-- ==== Sys2Proof/Machine/Step.lean ====
section
/-! DEFINITION. The engine's step (R91, R99): fetch, decode, dispatch, execute, commit, each from the operations of
the files it imports. -/

namespace Sys2Proof.Machine

/-- `Step(S)` (R99). A step request in a terminal state changes nothing (R98). The checks come in the order of the
step: `OutOfBounds` at fetch, `UnimplementedOpcode` at dispatch, then the handler's own fault (R163). -/
def step (s : State) : Host.Outcome State Fault Refusal :=
  match s.run with
  | .halted => .next s
  | .faulted => .next s
  | .running =>
    match s.fetch with
    | none => .next (s.takeFault .outOfBounds)
    | some w =>
      match decodeWord w with
      | none => .next (s.takeFault (.unimplementedOpcode w))
      | some i => exec i s

/-- `s` with a word of the opcode table stored where `step` fetches its next instruction, so that the very next step
runs it. See `State.placeNextWord` for what that takes. -/
def State.withFetchWord (s : State) (nbits w : Nat) : State :=
  s.placeNextWord (BitVec.ofNat 16 (w % 2 ^ nbits))

end Sys2Proof.Machine
end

* Task requirements:
All of the data above should be set down again exactly.

* Reply to the task:
-- ==== Sys2Proof/Machine/Step.lean ====
section
/-! DEFINITION. The engine's step (R91, R99): fetch, decode, dispatch, execute, commit, each from the operations of
the files it imports. -/

namespace Sys2Proof.Machine

/-- `Step(S)` (R99). A step request in a terminal state changes nothing (R98). The checks come in the order of the
step: `OutOfBounds` at fetch, `UnimplementedOpcode` at dispatch, then the handler's own fault (R163). -/
def step (s : State) : Host.Outcome State Fault Refusal :=
  match s.run with
  | .halted => .next s
  | .faulted => .next s
  | .running =>
    match s.fetch with
    | none => .next (s.takeFault .outOfBounds)
    | some w =>
      match decodeWord w with
      | none => .next (s.takeFault (.unimplementedOpcode w))
      | some i => exec i s

/-- `s` with a word of the opcode table stored where `step` fetches its next instruction, so that the very next step
runs it. See `State.placeNextWord` for what that takes. -/
def State.withFetchWord (s : State) (nbits w : Nat) : State :=
  s.placeNextWord (BitVec.ofNat 16 (w % 2 ^ nbits))

end Sys2Proof.Machine
end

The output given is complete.